Hello developers --
Coming down to the final tweaks on an application and we've started to import data... lots of data... and the process, while fast, could be better [4000-5000 records / minute with over 10,000,000 to process]. Hoping that you all can offer up some suggestions on what to optimize.
The import consists of around 1500 XML files ranging from 10mb to 1gb each with a series of products & corresponding stores selling said products.
- Gather an associative array with the key of [known] products - $bigproducts
- Loop through each category, download, extract (gunzip) the product level file
- Loop through the products
- Check if the product exists by identifier key in $bigproducts
- If the identifer is not found, a query is run on 5 indexed fields looking for the item.
- No matches: insert a db record within the loop; add the key to $bigproducts
- Matches: skip and move on
- Access the store-product that matches each product
- Take the product id and run an INSERT with DUPLICATE KEY UPDATE
Of course there's a ton of secondary work in data cleanup, managing categories and such but that's the high-level logic.
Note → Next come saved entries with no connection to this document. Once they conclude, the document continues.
-- ==== Sys2Proof/Machine/State.lean ====
section
/-! DEFINITION. The state of the machine as plain data (spec/10_state.md), the reasons a step can stop, and reset. -/

namespace Sys2Proof.Machine

/-- `RUN`, R32. -/
inductive Run where
  | running
  | halted
  deriving DecidableEq, Repr

/-- The two kinds of fatal error, R33, R201, R202. -/
inductive FaultKind where
  | illegalOpcode
  | unknownTrapVector
  deriving DecidableEq, Repr

/-- What a fatal error records, R33: its kind, the address the offending word was fetched from, and the word. -/
structure FaultRecord where
  kind : FaultKind
  addr : Word
  word : Word
  deriving DecidableEq, Repr

/-- `WAIT`, R34: `NONE`, or which of the two blocking routines waits for a key. -/
inductive Wait where
  | none
  | getc
  | inKey
  deriving DecidableEq, Repr

/-- `MEM`, R36: the listed cells as (address, cell) pairs, addresses strictly rising, no listed cell 0. An address that
is not listed reads as `0x0000` (R41). The unit is the 16-bit cell (R51; log entry 9). -/
abbrev Memory := List (Nat × Word)

/-- Everything the spec gives the machine (R20 to R39), the parameters of the run (R40), and one field of the model's
own, `draws`. -/
structure State where
  /-- `R0..R7`, R20. -/
  regs     : Vector Word 8
  /-- `PC`, R24. -/
  pc       : Word
  /-- `COND`, R27. -/
  cond     : Cond
  /-- `RUN`, R32. -/
  run      : Run
  /-- `FAULT`, R33. -/
  fault    : Option FaultRecord
  /-- `WAIT`, R34. -/
  wait     : Wait
  /-- `MEM`, R36. -/
  mem      : Memory
  /-- `KBQ`, R38: the pending keys, head first. -/
  kbq      : List Byte
  /-- `OUT`, R39: the bytes written to the console, oldest first. -/
  out      : List Byte
  /-- The parameters of R8, fixed for the whole run (R245). -/
  cfg      : Config
  /-- The future key arrivals of R40, R59: the head holds the keys that arrive before the next step (log entry 7). -/
  arrivals : List (List Byte)
  /-- The model's own: how many unspecified words have been drawn so far (log entry 1). -/
  draws    : Nat
  deriving DecidableEq, Repr

/-- Why a step has no next state. None of these is a fatal error of the spec: a fatal error is a next state whose
`fault` field holds the record (R203). -/
inductive Fault where
  /-- Raised by `step` when `RUN = HALTED`: no step is enabled (R242). Safe: the machine does not go on either. -/
  | coreHalted
  /-- Raised by `step` when the core waits for a key, none is pending and the schedule of arrivals holds none
  (R182, U16): no step is enabled. Safe: the machine does not go on either. -/
  | keyNeverArrives
  /-- Raised by TRAP PUTS and TRAP PUTSP when no cell on the walk reads zero, so that the instruction never completes
  (R252, U7). Safe: it never completes on the machine either, and with distinct device addresses it is never raised. -/
  | stringNeverEnds
  deriving DecidableEq, Repr

/-- Why the model gives no meaning. -/
inductive Refusal where
  /-- Raised by an arm of `exec` whose instruction has no meaning yet; no arm does. Safe. -/
  | notModelled (mnemonic : String)
  /-- Raised by `loadImage` for an image that runs past `0xFFFF`, which the host owes not to load (R73, U5). Safe. -/
  | imageTooLong
  deriving DecidableEq, Repr

/-- The state after reset for any value of the parameters, R41 and R231. -/
def State.resetWith (c : Config) : State where
  regs     := c.resetGpr
  pc       := c.startPc
  cond     := c.resetCond
  run      := .running
  fault    := none
  wait     := .none
  mem      := []
  kbq      := []
  out      := []
  cfg      := c
  arrivals := []
  draws    := 0

/-- The machine right after reset, with R8's defaults. -/
def State.reset : State := State.resetWith Config.standard

end Sys2Proof.Machine
end

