-- ==== Sys2Proof/Machine/Operands.lean ====
section
/-! DEFINITION. The operand forms: immediates and the three addressing modes (spec/30_encoding.md R105,
spec/42_load_store.md R150). Every sum wraps modulo 65,536 (spec/20_memory.md R63). `s.pc` is the PC after the fetch
increment (R24). -/

namespace Sys2Proof.Machine

/-- `pc +_16 sext_9(PCoffset9)`: PC-relative, for LD, ST, LEA, BR and the pointer cell of LDI and STI. -/
def State.pcRelative (s : State) (offset9 : BitVec 9) : Word := s.pc + sext offset9

/-- `pc +_16 sext_11(PCoffset11)`: the target of JSR (R143). -/
def State.pcRelativeLong (s : State) (offset11 : BitVec 11) : Word := s.pc + sext offset11

/-- `x[BaseR] +_16 sext_6(offset6)`: base and offset, for LDR and STR. -/
def State.baseOffset (s : State) (baseR : Reg) (offset6 : BitVec 6) : Word := s.reg baseR + sext offset6

/-- The indirect mode of LDI and STI: the pointer `p = MemRead(pc +_16 sext_9(PCoffset9), 1)`, which is the effective
address, and the state after that read. -/
def State.indirect (s : State) (offset9 : BitVec 9) : Word × State := s.memRead (s.pcRelative offset9)

/-- A load that ends in `DR` (R151 to R153): `v <- MemRead(ea, 1)`, then `x[DR] <- v` and `setcc(v)`. -/
def State.loadTo (s : State) (dr : Reg) (ea : Word) : State :=
  let r := s.memRead ea
  r.2.writeResult dr r.1

end Sys2Proof.Machine
end

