-- ==== Sys2Proof/Certificates/Slice0/Obligations.lean ====
section
/-! DEFINITION. The statements for the provers. In those about one instruction `s.pc` is the PC after the fetch increment
(spec/10_state.md R24), `regField w lo` is the 3-bit field of `w` from bit `lo`, and `w &&& mask = match` is the row's test of
spec/opcode_table.json. -/

open Sys2Proof Sys2Proof.Machine

/-! ### Encoding -/

/-- Words written out from the encodings of spec/30_encoding.md (R93 to R104), one a format; the values are those of
spec/95_test_vectors.md. -/
def Obligations.SampleWordsDecode : Prop :=
  decode 0x1042#16 = .addReg 0 1 2 ∧ decode 0x107F#16 = .addImm 0 1 0x1F ∧ decode 0x927F#16 = .not 1 1 ∧
  decode 0x07FE#16 = .br false true true 0x1FE ∧ decode 0xC1C0#16 = .jmp 7 ∧ decode 0x4C00#16 = .jsr 0x400 ∧
  decode 0x4080#16 = .jsrr 2 ∧ decode 0xA401#16 = .ldi 2 1 ∧ decode 0x607F#16 = .ldr 0 1 0x3F ∧
  decode 0xFF25#16 = .trapHalt ∧ decode 0xF026#16 = .trapUnknown 0 0x26 ∧ decode 0xDABC#16 = .res 0xABC

/-- R10, R92, R105: each field is the bits of the word that the spec names, as an unsigned integer. -/
def Obligations.FieldsAreTheNamedBits : Prop :=
  ∀ w : Word,
    (opcodeField w).toNat = w.toNat / 4096 ∧
    (regField w 9).val = w.toNat / 512 % 8 ∧
    (regField w 6).val = w.toNat / 64 % 8 ∧
    (regField w 0).val = w.toNat % 8 ∧
    (imm5Field w).toNat = w.toNat % 32 ∧
    (offset6Field w).toNat = w.toNat % 64 ∧
    (offset9Field w).toNat = w.toNat % 512 ∧
    (offset11Field w).toNat = w.toNat % 2048 ∧
    (trapvectField w).toNat = w.toNat % 256

/-- R13: sign extension of a field whose top bit is 1 adds `65536 − 2^N`, and otherwise leaves the value, for the four
widths it is used with; `zext_8` leaves the value. -/
def Obligations.SignExtensionOfFields : Prop :=
  (∀ f : BitVec 5, (sext f).toNat = if f.toNat < 16 then f.toNat else f.toNat + (65536 - 32)) ∧
  (∀ f : BitVec 6, (sext f).toNat = if f.toNat < 32 then f.toNat else f.toNat + (65536 - 64)) ∧
  (∀ f : BitVec 9, (sext f).toNat = if f.toNat < 256 then f.toNat else f.toNat + (65536 - 512)) ∧
  (∀ f : BitVec 11, (sext f).toNat = if f.toNat < 1024 then f.toNat else f.toNat + (65536 - 2048)) ∧
  (∀ b : Byte, (zext8 b).toNat = b.toNat)

/-- Decoding an encoded well-formed instruction gives it back: no bit of an encoding is dropped. -/
def Obligations.DecodeEncodeAgree : Prop :=
  ∀ i : Instr, i.wf = true → decode (encode i) = i

/-- R110: every word decodes to a well-formed instruction whose table row the word matches, and to no other row: any row
that the word matches, TRAP.unknown apart, is the row of the instruction decoded. -/
def Obligations.EveryWordDecodesToItsOneRow : Prop :=
  ∀ w : Word,
    (decode w).wf = true ∧
    w &&& (decode w).matchMask.2 = (decode w).matchMask.1 ∧
    ∀ j : Instr, j.wf = true → w &&& j.matchMask.2 = j.matchMask.1 → j.matchMask ≠ (0xF000#16, 0xF000#16) →
      j.matchMask = (decode w).matchMask

/-- R106 (decision D13 of the spec; log entry 13): words that agree outside their row's ignored bits decode to the same
instruction; in the three fatal rows, where FAULT records the word, they do the same but for the word recorded. -/
def Obligations.IgnoredBitsChangeNothing : Prop :=
  ∀ w w' : Word, (w ^^^ w') &&& ~~~ (decode w).ignoredBits = 0 →
    ((decode w).raisesFatal = false → decode w' = decode w) ∧
    ((decode w).raisesFatal = true → ∀ s : State, ∃ (kind : FaultKind) (t : State),
      exec (decode w) s = .next { t with fault := some ⟨kind, s.pc - 1, w⟩ } ∧
      exec (decode w') s = .next { t with fault := some ⟨kind, s.pc - 1, w'⟩ })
All of the php has been tightly managed to prevent memory leaks and we see less than 100 bytes used per record, all released back through the cycle and just a small build up over the course of 100,000 product imports.
As I see it the major bottlenecks are in the queries and the inserts.
Each product not in the array [which is everything on a new category] gets a query. Products that are truly new product get an immediate insert. Individual store product records don't query data but do a forced INSERT / UPDATE every time.
We've considered batching the inserts but we're talking about thousands of inserts per category and also an impact to data quality in not finding duplicates.
We've also considered killing the indexes on the table during the process but as it's actively adding records to search that also seems bad.
Any thoughts on how to kick things up to a faster state? Or what to do to measure where it may be slow?